-- ==== Sys2Proof/Laws/State.lean ====
section
/-!
SUPPORT. One lemma for each field and each named update of the state, true by rfl, so that no later proof unfolds an
update; and the layers of an updated state.
-/

namespace Sys2Proof.Machine

variable (s : State)

/-! ## setLayer -/

@[simp] theorem State.setLayer_cfg (l : LayerId) (x : LayerState) : (s.setLayer l x).cfg = s.cfg := rfl

@[simp] theorem State.setLayer_bg (l : LayerId) (x : LayerState) :
    (s.setLayer l x).bg = if l = .bg then x else s.bg := rfl

@[simp] theorem State.setLayer_mida (l : LayerId) (x : LayerState) :
    (s.setLayer l x).mida = if l = .mida then x else s.mida := rfl

@[simp] theorem State.setLayer_midb (l : LayerId) (x : LayerState) :
    (s.setLayer l x).midb = if l = .midb then x else s.midb := rfl

@[simp] theorem State.setLayer_fg (l : LayerId) (x : LayerState) :
    (s.setLayer l x).fg = if l = .fg then x else s.fg := rfl

@[simp] theorem State.setLayer_cr (l : LayerId) (x : LayerState) : (s.setLayer l x).cr = s.cr := rfl

@[simp] theorem State.setLayer_pal0 (l : LayerId) (x : LayerState) : (s.setLayer l x).pal0 = s.pal0 := rfl

@[simp] theorem State.setLayer_pal1 (l : LayerId) (x : LayerState) : (s.setLayer l x).pal1 = s.pal1 := rfl

@[simp] theorem State.setLayer_palDirty (l : LayerId) (x : LayerState) : (s.setLayer l x).palDirty = s.palDirty := rfl

@[simp] theorem State.setLayer_used (l : LayerId) (x : LayerState) : (s.setLayer l x).used = s.used := rfl

@[simp] theorem State.setLayer_usedPrev (l : LayerId) (x : LayerState) : (s.setLayer l x).usedPrev = s.usedPrev := rfl

@[simp] theorem State.setLayer_pub (l : LayerId) (x : LayerState) : (s.setLayer l x).pub = s.pub := rfl

@[simp] theorem State.setLayer_sprram (l : LayerId) (x : LayerState) : (s.setLayer l x).sprram = s.sprram := rfl

@[simp] theorem State.setLayer_snap (l : LayerId) (x : LayerState) : (s.setLayer l x).snap = s.snap := rfl

@[simp] theorem State.setLayer_pstate (l : LayerId) (x : LayerState) : (s.setLayer l x).pstate = s.pstate := rfl

@[simp] theorem State.setLayer_preadback (l : LayerId) (x : LayerState) : (s.setLayer l x).preadback = s.preadback := rfl

@[simp] theorem State.setLayer_platch (l : LayerId) (x : LayerState) : (s.setLayer l x).platch = s.platch := rfl

@[simp] theorem State.setLayer_flipPrev (l : LayerId) (x : LayerState) : (s.setLayer l x).flipPrev = s.flipPrev := rfl

@[simp] theorem State.setLayer_frameCnt (l : LayerId) (x : LayerState) : (s.setLayer l x).frameCnt = s.frameCnt := rfl

@[simp] theorem State.setLayer_comp (l : LayerId) (x : LayerState) : (s.setLayer l x).comp = s.comp := rfl

@[simp] theorem State.setLayer_out (l : LayerId) (x : LayerState) : (s.setLayer l x).out = s.out := rfl

@[simp] theorem State.setLayer_fault (l : LayerId) (x : LayerState) : (s.setLayer l x).fault = s.fault := rfl

@[simp] theorem State.setLayer_refused (l : LayerId) (x : LayerState) : (s.setLayer l x).refused = s.refused := rfl

@[simp] theorem State.setLayer_port (l : LayerId) (x : LayerState) : (s.setLayer l x).port = s.port := rfl

@[simp] theorem State.setLayer_resp (l : LayerId) (x : LayerState) : (s.setLayer l x).resp = s.resp := rfl

@[simp] theorem State.setLayer_draws (l : LayerId) (x : LayerState) : (s.setLayer l x).draws = s.draws := rfl

/-- A layer of a state with a layer replaced. -/
theorem State.layer_setLayer (l k : LayerId) (x : LayerState) :
    (s.setLayer l x).layer k = if k = l then x else s.layer k := by
  cases l <;> cases k <;> rfl

@[simp] theorem State.layer_setLayer_same (l : LayerId) (x : LayerState) : (s.setLayer l x).layer l = x := by
  simp [State.layer_setLayer]

theorem State.layer_setLayer_other {l k : LayerId} (x : LayerState) (h : k ≠ l) :
    (s.setLayer l x).layer k = s.layer k := by
  simp [State.layer_setLayer, h]

/-- Replacing a layer by itself changes nothing. -/
@[simp] theorem State.setLayer_layer (l : LayerId) : s.setLayer l (s.layer l) = s := by
  cases l <;> rfl

@[simp] theorem State.setLayer_setLayer (l : LayerId) (x y : LayerState) :
    (s.setLayer l x).setLayer l y = s.setLayer l y := by
  cases l <;> rfl

/-! ## respond -/

@[simp] theorem respond_cfg (r : Response) : (respond r s).cfg = s.cfg := rfl

@[simp] theorem respond_bg (r : Response) : (respond r s).bg = s.bg := rfl

@[simp] theorem respond_mida (r : Response) : (respond r s).mida = s.mida := rfl

@[simp] theorem respond_midb (r : Response) : (respond r s).midb = s.midb := rfl

@[simp] theorem respond_fg (r : Response) : (respond r s).fg = s.fg := rfl

@[simp] theorem respond_cr (r : Response) : (respond r s).cr = s.cr := rfl

@[simp] theorem respond_pal0 (r : Response) : (respond r s).pal0 = s.pal0 := rfl

@[simp] theorem respond_pal1 (r : Response) : (respond r s).pal1 = s.pal1 := rfl

@[simp] theorem respond_palDirty (r : Response) : (respond r s).palDirty = s.palDirty := rfl

@[simp] theorem respond_used (r : Response) : (respond r s).used = s.used := rfl

@[simp] theorem respond_usedPrev (r : Response) : (respond r s).usedPrev = s.usedPrev := rfl

@[simp] theorem respond_pub (r : Response) : (respond r s).pub = s.pub := rfl

@[simp] theorem respond_sprram (r : Response) : (respond r s).sprram = s.sprram := rfl

@[simp] theorem respond_snap (r : Response) : (respond r s).snap = s.snap := rfl

@[simp] theorem respond_pstate (r : Response) : (respond r s).pstate = s.pstate := rfl

@[simp] theorem respond_preadback (r : Response) : (respond r s).preadback = s.preadback := rfl

@[simp] theorem respond_platch (r : Response) : (respond r s).platch = s.platch := rfl

@[simp] theorem respond_flipPrev (r : Response) : (respond r s).flipPrev = s.flipPrev := rfl

@[simp] theorem respond_frameCnt (r : Response) : (respond r s).frameCnt = s.frameCnt := rfl

@[simp] theorem respond_comp (r : Response) : (respond r s).comp = s.comp := rfl

@[simp] theorem respond_out (r : Response) : (respond r s).out = s.out := rfl

@[simp] theorem respond_fault (r : Response) : (respond r s).fault = s.fault := rfl

@[simp] theorem respond_refused (r : Response) : (respond r s).refused = s.refused := rfl

@[simp] theorem respond_port (r : Response) : (respond r s).port = s.port := rfl

@[simp] theorem respond_resp (r : Response) : (respond r s).resp = r := rfl

@[simp] theorem respond_draws (r : Response) : (respond r s).draws = s.draws := rfl

@[simp] theorem respond_layer (r : Response) (l : LayerId) : (respond r s).layer l = s.layer l := by
  cases l <;> rfl

/-! ## returnData -/

@[simp] theorem returnData_cfg (v : Word) : (returnData v s).cfg = s.cfg := rfl

@[simp] theorem returnData_bg (v : Word) : (returnData v s).bg = s.bg := rfl

@[simp] theorem returnData_mida (v : Word) : (returnData v s).mida = s.mida := rfl

@[simp] theorem returnData_midb (v : Word) : (returnData v s).midb = s.midb := rfl

@[simp] theorem returnData_fg (v : Word) : (returnData v s).fg = s.fg := rfl

@[simp] theorem returnData_cr (v : Word) : (returnData v s).cr = s.cr := rfl

@[simp] theorem returnData_pal0 (v : Word) : (returnData v s).pal0 = s.pal0 := rfl

@[simp] theorem returnData_pal1 (v : Word) : (returnData v s).pal1 = s.pal1 := rfl

@[simp] theorem returnData_palDirty (v : Word) : (returnData v s).palDirty = s.palDirty := rfl

@[simp] theorem returnData_used (v : Word) : (returnData v s).used = s.used := rfl

@[simp] theorem returnData_usedPrev (v : Word) : (returnData v s).usedPrev = s.usedPrev := rfl

@[simp] theorem returnData_pub (v : Word) : (returnData v s).pub = s.pub := rfl

@[simp] theorem returnData_sprram (v : Word) : (returnData v s).sprram = s.sprram := rfl

@[simp] theorem returnData_snap (v : Word) : (returnData v s).snap = s.snap := rfl

@[simp] theorem returnData_pstate (v : Word) : (returnData v s).pstate = s.pstate := rfl

@[simp] theorem returnData_preadback (v : Word) : (returnData v s).preadback = s.preadback := rfl

@[simp] theorem returnData_platch (v : Word) : (returnData v s).platch = s.platch := rfl

@[simp] theorem returnData_flipPrev (v : Word) : (returnData v s).flipPrev = s.flipPrev := rfl

@[simp] theorem returnData_frameCnt (v : Word) : (returnData v s).frameCnt = s.frameCnt := rfl

@[simp] theorem returnData_comp (v : Word) : (returnData v s).comp = s.comp := rfl

@[simp] theorem returnData_out (v : Word) : (returnData v s).out = s.out := rfl

@[simp] theorem returnData_fault (v : Word) : (returnData v s).fault = s.fault := rfl

@[simp] theorem returnData_refused (v : Word) : (returnData v s).refused = s.refused := rfl

@[simp] theorem returnData_port (v : Word) : (returnData v s).port = s.port := rfl

@[simp] theorem returnData_resp (v : Word) : (returnData v s).resp = .data v := rfl

@[simp] theorem returnData_draws (v : Word) : (returnData v s).draws = s.draws := rfl

@[simp] theorem returnData_layer (v : Word) (l : LayerId) : (returnData v s).layer l = s.layer l := by
  cases l <;> rfl

/-! ## returnDraw -/

@[simp] theorem returnDraw_cfg : (returnDraw s).cfg = s.cfg := rfl

@[simp] theorem returnDraw_bg : (returnDraw s).bg = s.bg := rfl

@[simp] theorem returnDraw_mida : (returnDraw s).mida = s.mida := rfl

@[simp] theorem returnDraw_midb : (returnDraw s).midb = s.midb := rfl

@[simp] theorem returnDraw_fg : (returnDraw s).fg = s.fg := rfl

@[simp] theorem returnDraw_cr : (returnDraw s).cr = s.cr := rfl

@[simp] theorem returnDraw_pal0 : (returnDraw s).pal0 = s.pal0 := rfl

@[simp] theorem returnDraw_pal1 : (returnDraw s).pal1 = s.pal1 := rfl

@[simp] theorem returnDraw_palDirty : (returnDraw s).palDirty = s.palDirty := rfl

@[simp] theorem returnDraw_used : (returnDraw s).used = s.used := rfl

@[simp] theorem returnDraw_usedPrev : (returnDraw s).usedPrev = s.usedPrev := rfl

@[simp] theorem returnDraw_pub : (returnDraw s).pub = s.pub := rfl

@[simp] theorem returnDraw_sprram : (returnDraw s).sprram = s.sprram := rfl

@[simp] theorem returnDraw_snap : (returnDraw s).snap = s.snap := rfl

@[simp] theorem returnDraw_pstate : (returnDraw s).pstate = s.pstate := rfl

@[simp] theorem returnDraw_preadback : (returnDraw s).preadback = s.preadback := rfl

@[simp] theorem returnDraw_platch : (returnDraw s).platch = s.platch := rfl

@[simp] theorem returnDraw_flipPrev : (returnDraw s).flipPrev = s.flipPrev := rfl

@[simp] theorem returnDraw_frameCnt : (returnDraw s).frameCnt = s.frameCnt := rfl

@[simp] theorem returnDraw_comp : (returnDraw s).comp = s.comp := rfl

@[simp] theorem returnDraw_out : (returnDraw s).out = s.out := rfl

@[simp] theorem returnDraw_fault : (returnDraw s).fault = s.fault := rfl

@[simp] theorem returnDraw_refused : (returnDraw s).refused = s.refused := rfl

@[simp] theorem returnDraw_port : (returnDraw s).port = s.port := rfl

@[simp] theorem returnDraw_resp : (returnDraw s).resp = .data (Config.openBus s.draws) := rfl

@[simp] theorem returnDraw_draws : (returnDraw s).draws = s.draws + 1 := rfl

@[simp] theorem returnDraw_layer (l : LayerId) : (returnDraw s).layer l = s.layer l := by
  cases l <;> rfl

/-! ## raiseFault -/

@[simp] theorem raiseFault_cfg (f : Fault) : (raiseFault f s).cfg = s.cfg := rfl

@[simp] theorem raiseFault_bg (f : Fault) : (raiseFault f s).bg = s.bg := rfl

@[simp] theorem raiseFault_mida (f : Fault) : (raiseFault f s).mida = s.mida := rfl

@[simp] theorem raiseFault_midb (f : Fault) : (raiseFault f s).midb = s.midb := rfl

@[simp] theorem raiseFault_fg (f : Fault) : (raiseFault f s).fg = s.fg := rfl

@[simp] theorem raiseFault_cr (f : Fault) : (raiseFault f s).cr = s.cr := rfl

@[simp] theorem raiseFault_pal0 (f : Fault) : (raiseFault f s).pal0 = s.pal0 := rfl

@[simp] theorem raiseFault_pal1 (f : Fault) : (raiseFault f s).pal1 = s.pal1 := rfl

@[simp] theorem raiseFault_palDirty (f : Fault) : (raiseFault f s).palDirty = s.palDirty := rfl

@[simp] theorem raiseFault_used (f : Fault) : (raiseFault f s).used = s.used := rfl

@[simp] theorem raiseFault_usedPrev (f : Fault) : (raiseFault f s).usedPrev = s.usedPrev := rfl

@[simp] theorem raiseFault_pub (f : Fault) : (raiseFault f s).pub = s.pub := rfl

@[simp] theorem raiseFault_sprram (f : Fault) : (raiseFault f s).sprram = s.sprram := rfl

@[simp] theorem raiseFault_snap (f : Fault) : (raiseFault f s).snap = s.snap := rfl

@[simp] theorem raiseFault_pstate (f : Fault) : (raiseFault f s).pstate = s.pstate := rfl

@[simp] theorem raiseFault_preadback (f : Fault) : (raiseFault f s).preadback = s.preadback := rfl

@[simp] theorem raiseFault_platch (f : Fault) : (raiseFault f s).platch = s.platch := rfl

@[simp] theorem raiseFault_flipPrev (f : Fault) : (raiseFault f s).flipPrev = s.flipPrev := rfl

@[simp] theorem raiseFault_frameCnt (f : Fault) : (raiseFault f s).frameCnt = s.frameCnt := rfl

@[simp] theorem raiseFault_comp (f : Fault) : (raiseFault f s).comp = s.comp := rfl

@[simp] theorem raiseFault_out (f : Fault) : (raiseFault f s).out = s.out := rfl

@[simp] theorem raiseFault_fault (f : Fault) : (raiseFault f s).fault = some f := rfl

@[simp] theorem raiseFault_refused (f : Fault) : (raiseFault f s).refused = s.refused := rfl

@[simp] theorem raiseFault_port (f : Fault) : (raiseFault f s).port = s.port := rfl

@[simp] theorem raiseFault_resp (f : Fault) : (raiseFault f s).resp = .silent := rfl

@[simp] theorem raiseFault_draws (f : Fault) : (raiseFault f s).draws = s.draws := rfl

@[simp] theorem raiseFault_layer (f : Fault) (l : LayerId) : (raiseFault f s).layer l = s.layer l := by
  cases l <;> rfl

/-! ## refuseWord -/

@[simp] theorem refuseWord_cfg : (refuseWord s).cfg = s.cfg := rfl

@[simp] theorem refuseWord_bg : (refuseWord s).bg = s.bg := rfl

@[simp] theorem refuseWord_mida : (refuseWord s).mida = s.mida := rfl

@[simp] theorem refuseWord_midb : (refuseWord s).midb = s.midb := rfl

@[simp] theorem refuseWord_fg : (refuseWord s).fg = s.fg := rfl

@[simp] theorem refuseWord_cr : (refuseWord s).cr = s.cr := rfl

@[simp] theorem refuseWord_pal0 : (refuseWord s).pal0 = s.pal0 := rfl

@[simp] theorem refuseWord_pal1 : (refuseWord s).pal1 = s.pal1 := rfl

@[simp] theorem refuseWord_palDirty : (refuseWord s).palDirty = s.palDirty := rfl

@[simp] theorem refuseWord_used : (refuseWord s).used = s.used := rfl

@[simp] theorem refuseWord_usedPrev : (refuseWord s).usedPrev = s.usedPrev := rfl

@[simp] theorem refuseWord_pub : (refuseWord s).pub = s.pub := rfl

@[simp] theorem refuseWord_sprram : (refuseWord s).sprram = s.sprram := rfl

@[simp] theorem refuseWord_snap : (refuseWord s).snap = s.snap := rfl

@[simp] theorem refuseWord_pstate : (refuseWord s).pstate = s.pstate := rfl

@[simp] theorem refuseWord_preadback : (refuseWord s).preadback = s.preadback := rfl

@[simp] theorem refuseWord_platch : (refuseWord s).platch = s.platch := rfl

@[simp] theorem refuseWord_flipPrev : (refuseWord s).flipPrev = s.flipPrev := rfl

@[simp] theorem refuseWord_frameCnt : (refuseWord s).frameCnt = s.frameCnt := rfl

@[simp] theorem refuseWord_comp : (refuseWord s).comp = s.comp := rfl

@[simp] theorem refuseWord_out : (refuseWord s).out = s.out := rfl

@[simp] theorem refuseWord_fault : (refuseWord s).fault = s.fault := rfl

@[simp] theorem refuseWord_refused : (refuseWord s).refused = true := rfl

@[simp] theorem refuseWord_port : (refuseWord s).port = s.port := rfl

@[simp] theorem refuseWord_resp : (refuseWord s).resp = .silent := rfl

@[simp] theorem refuseWord_draws : (refuseWord s).draws = s.draws := rfl

@[simp] theorem refuseWord_layer (l : LayerId) : (refuseWord s).layer l = s.layer l := by
  cases l <;> rfl

end Sys2Proof.Machine
end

**Exercise:**
Your answer should consist of the lines from the material that contain "silent".

**The completed task:**
@[simp] theorem raiseFault_resp (f : Fault) : (raiseFault f s).resp = .silent := rfl
@[simp] theorem refuseWord_resp : (refuseWord s).resp = .silent := rfl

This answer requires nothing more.